Aragora’s control plane uses layered memory to keep vetted decisionmaking grounded, persistent, and improvable across debates, workflows, and channels.

Core Components

  • ContinuumMemory: Tiered memory with promotion/demotion rules and retention controls. (aragora/memory/continuum/core.py)
  • ConsensusMemory: Stores consensus outcomes, dissent, and similar-topic retrieval. (aragora/memory/consensus.py)
  • MemoryStream: Per-agent event timelines used for episodic recall. (aragora/memory/streams.py)
  • Knowledge Mound: Unified knowledge facade across multiple stores, with provenance and staleness tracking. (aragora/knowledge/mound/core.py)

Lifecycle at a Glance

  1. Debate/workflow events are recorded into MemoryStream and ContinuumMemory.
  2. Consensus results and receipts are recorded into ConsensusMemory.
  3. The Knowledge Mound syncs across memory stores to provide unified query and governance controls.

Storage and Backends

Memory defaults to local persistence for development. Production deployments should use durable backends (PostgreSQL/Redis/Weaviate) via Knowledge Mound configuration for multi-instance consistency.

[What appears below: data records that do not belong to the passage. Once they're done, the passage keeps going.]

-- ==== Sys2Proof/Machine/Dispatch.lean ====
section
/-! DEFINITION. Which meaning each instruction has. -/

namespace Sys2Proof.Machine

open Sys2Proof
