/-- R385 to R387, R332, R394: what the memory processor answers to a command: a request at the head of the line is served, its function's CODE
and response are set, BUSY clears and vector 0 goes to its function. The place of the response value is log 30, SHA-512 log 27, the PRI
written into a record log 55, which frame and handle value is given log 80, the codes log 85, who may be given a host window log 46, that
host memory beyond 2 TiB is kept log 94, and the signature log 9. -/
def Obligations.MailboxCommands : Prop :=
  ∀ (s : State) (fn : BitVec 6), Canonical s →
    let m := bank s.mailboxes fn
    let op (k : Nat) : Nat := m.req.toNat / 2 ^ (64 + 64 * k) % 2 ^ 64
    let asked (cmd : Nat) : Prop := s.mbOrder.head? = some fn ∧ m.req.toNat % 2 ^ 64 = cmd
    let served (i : Instr) (code : BitVec 8) (value : Nat) (t : State) : Prop :=
      exec i s = .next { t with
        mailboxes := bankSet t.mailboxes fn { m with resp := BitVec.ofNat 512 (value % 2 ^ 64 * 2 ^ 64), busy := false, code := code }
        mbOrder := s.mbOrder.tail
        irqs := t.irqs ++ [(fn, 0)]
        tally := (0x0B, 1) :: t.tally } ∧ t.mailboxes = s.mailboxes ∧ t.irqs = s.irqs
    let own (b : Backing) : Prop := s.backings.find? (fun b => b.handle && b.id == op 0) = some b ∧ (fn = 0 ∨ b.fn = fn) ∧
      s.backings.find? (fun x => x.id == b.id) = some b
    (asked 1 → 0 < op 0 → op 0 ≤ 2 ^ 40 → op 1 ≤ 4 → op 2 ≤ 1 → op 3 ≤ 1 →
      let psz := BitVec.ofNat 3 (op 1)
      let n := (op 0 + pageSize psz - 1) / pageSize psz
      (∀ place b, tableRoom s (8 * n) = some place → place ≠ 0 →
        growBacking s ⟨s.nextId, place, n, fn, true, psz, op 2 == 1, op 3 == 1, []⟩ 0 n = some b →
          served (.alloc fn) 0 b.id (writeTable place (8 * n) { s with nextId := s.nextId + 1, backings := s.backings ++ [b] })) ∧
      (∀ place, tableRoom s (8 * n) = some place → growBacking s ⟨s.nextId, place, n, fn, true, psz, op 2 == 1, op 3 == 1, []⟩ 0 n = none →
        served (.alloc fn) 3 0 s) ∧
      (tableRoom s (8 * n) = none → served (.alloc fn) 3 0 s)) ∧
    (asked 2 → ∀ b, own b →
      ((∀ l ∈ s.launches, launchNames s b.id l = false) →
        served (.free fn) 0 0 { s with backings := removeFirst (fun x => x.id == b.id) s.backings }) ∧
      ((∃ l ∈ s.launches, launchNames s b.id l = true) → served (.free fn) 4 0 s)) ∧
    (∀ b p, own b → b.pages[op 1]? = some p →
      let n := pageSize b.psz
      (asked 3 → b.prot = true → served (.back fn) 2 0 s) ∧
      (∀ l e, asked 3 → l ∈ s.launches → e ∈ l.exts → e.back = b.id → attrProt e.attr = true → served (.back fn) 2 0 s) ∧
      (∀ l x, asked 3 → l ∈ s.launches ++ s.queues.filterMap (·.front) → l.stage = .waiting ∨ l.stage = .translate → l.desc.n ≠ 0 →
        x ∈ extPlans s l.desc → x.handle = b.id → attrProt x.attr = true → served (.back fn) 2 0 s) ∧
      (asked 3 → b.prot = false → keptOffHost s b.id = false → op 2 % n = 0 → op 2 + n ≤ hostEnd - hostBase →
        served (.back fn) 0 0 (updPage b.id (op 1)
          (fun p => { p with pa := hostBase + op 2, res := true, wanted := none, host := false, told := false }) s)) ∧
      (asked 4 → p.pin = true → served (.evict fn) 5 0 s) ∧
      (asked 4 → p.pin = false → p.res = false → served (.evict fn) 0 0 s) ∧
      (asked 4 → s.sv.en = false → s.retrain = [] → (∀ i, i < n → lostByte s (p.pa + i) = false) → p.pin = false → p.res = true →
          op 2 + n ≤ hostEnd - hostBase → p.pa + n ≤ hostBase →
        ∃ t, served (.evict fn) 0 0 t ∧ pageOf t b.id (op 1) = some { p with pa := p.own, res := false, host := true, told := false } ∧
          (∀ i, i < n → memGet t.mem (hostBase + op 2 + i) = memGet s.mem (p.pa + i)) ∧
          ∀ x, ¬(hostBase + op 2 ≤ x ∧ x < hostBase + op 2 + n) → memGet t.mem x = memGet s.mem x) ∧
      (∀ bytes : List Byte, asked 5 → s.sv.en = false → s.retrain = [] → bytes.length = n → (∀ i, i < n → lostByte s (hostBase + op 2 + i) = false) →
          op 2 + n ≤ hostEnd - hostBase → p.own + n ≤ hostBase →
        ∃ t, served (.fetch fn bytes) 0 0 t ∧ pageOf t b.id (op 1) = some { p with pa := p.own, res := true, wanted := none, host := false, told := false } ∧
          ∀ i, i < n → memGet t.mem (p.own + i) = bytes[i]?.getD 0) ∧
      (asked 6 → served (.query fn) 0 (p.pa / 4096 % 2 ^ 36 * 4096 + 2 * (if p.pin then 1 else 0) + if p.res then 1 else 0) s)) ∧
    (fn ≠ 0 → (asked 7 → served (.grant fn) 2 0 s) ∧ (asked 8 → served (.queue fn) 2 0 s) ∧
      (asked 10 → op 0 ≠ fn.toNat → served (.kvclear fn) 2 0 s)) ∧
    (fn = 0 → asked 7 → op 2 ≤ 63 → op 3 ≤ 1 → op 0 + op 1 ≤ 2 ^ 48 → 0 < op 1 → takesGranted s (op 0) (op 1) (BitVec.ofNat 6 (op 2)) = false →
      served (.grant fn) 0 0 { s with
        grants := s.grants.filter (fun g => !(g.base == op 0 && g.fn == BitVec.ofNat 6 (op 2))) ++
          [⟨op 0, op 1, BitVec.ofNat 6 (op 2), op 3 == 1⟩] }) ∧
    (fn = 0 → asked 8 → op 0 ≤ 4095 → op 1 ≤ 63 → op 2 ≤ 127 →
      let q := BitVec.ofNat 12 (op 0)
      ((queueAt s q).en = true → served (.queue fn) 4 0 s) ∧
      ((queueAt s q).en = false →
        ∃ t, served (.queue fn) 0 0 t ∧ (queueAt t q).fn = BitVec.ofNat 6 (op 1) ∧ (queueAt t q).pri = BitVec.ofNat 7 (op 2) ∧
          (∀ e ∈ t.pool, e.bob.qid = q → (e.bob.state = .ready ∨ e.bob.state = .watch) → e.bob.pri = BitVec.ofNat 7 (op 2)) ∧
          (∀ e ∈ t.pool, e.bob.qid = q → (e.bob.state = .selected ∨ e.bob.state = .bound ∨ e.bob.state = .stopping) →
            e.nextPri = some (BitVec.ofNat 7 (op 2))))) ∧
    (∀ salt : List Byte, asked 9 →
      let bus := m.req.toNat / 2 ^ 320 % 2 ^ 64
      let report (t : State) (i n : Nat) : List Byte := (List.range n).map fun k => memGet t.mem (hostBase + bus + i + k)
      bus + 744 ≤ hostEnd - hostBase → s.boot.rmlen ≤ 0x200000 →
          (∀ i, i < 0x400000 → lostByte s (0xC000000000 + 63 * 0x1800000 + i) = false) →
        ∃ t, served (.attest fn salt) 0 0 t ∧
          (∀ i, i < 32 → memGet t.mem (hostBase + bus + i) = BitVec.ofNat 8 (m.req.toNat / 2 ^ (64 + 8 * i))) ∧
          report t 32 64 = sha512 s.miller.image ∧ leNat (report t 224 8) = s.boot.resets.toNat ∧
          leNat (report t 232 512) = Config.signature s.boot.seed (sha512 (report t 0 232)) salt % 2 ^ 4096 ∧
          ∀ x, ¬(hostBase + bus ≤ x ∧ x < hostBase + bus + 744) → memGet t.mem x = memGet s.mem x) ∧
    (asked 10 → op 0 ≤ 63 → fn = 0 ∨ op 0 = fn.toNat →
      ∃ t, served (.kvclear fn) 0 (s.blockNames.countP fun n => n.fn == BitVec.ofNat 6 (op 0)) t ∧
        ∀ n ∈ t.blockNames, n.fn ≠ BitVec.ofNat 6 (op 0))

ContinuumMemory supports hybrid search that fuses vector similarity and keyword matches using Reciprocal Rank Fusion (RRF). The keyword index is backed by SQLite FTS5 in the same memory database.

from aragora.memory import get_hybrid_memory_search

search = get_hybrid_memory_search(memory)
results = await search.search("circuit breaker pattern", limit=10)

Use KeywordIndex.rebuild_index() to (re)populate the FTS index after large ingestion batches or migrations.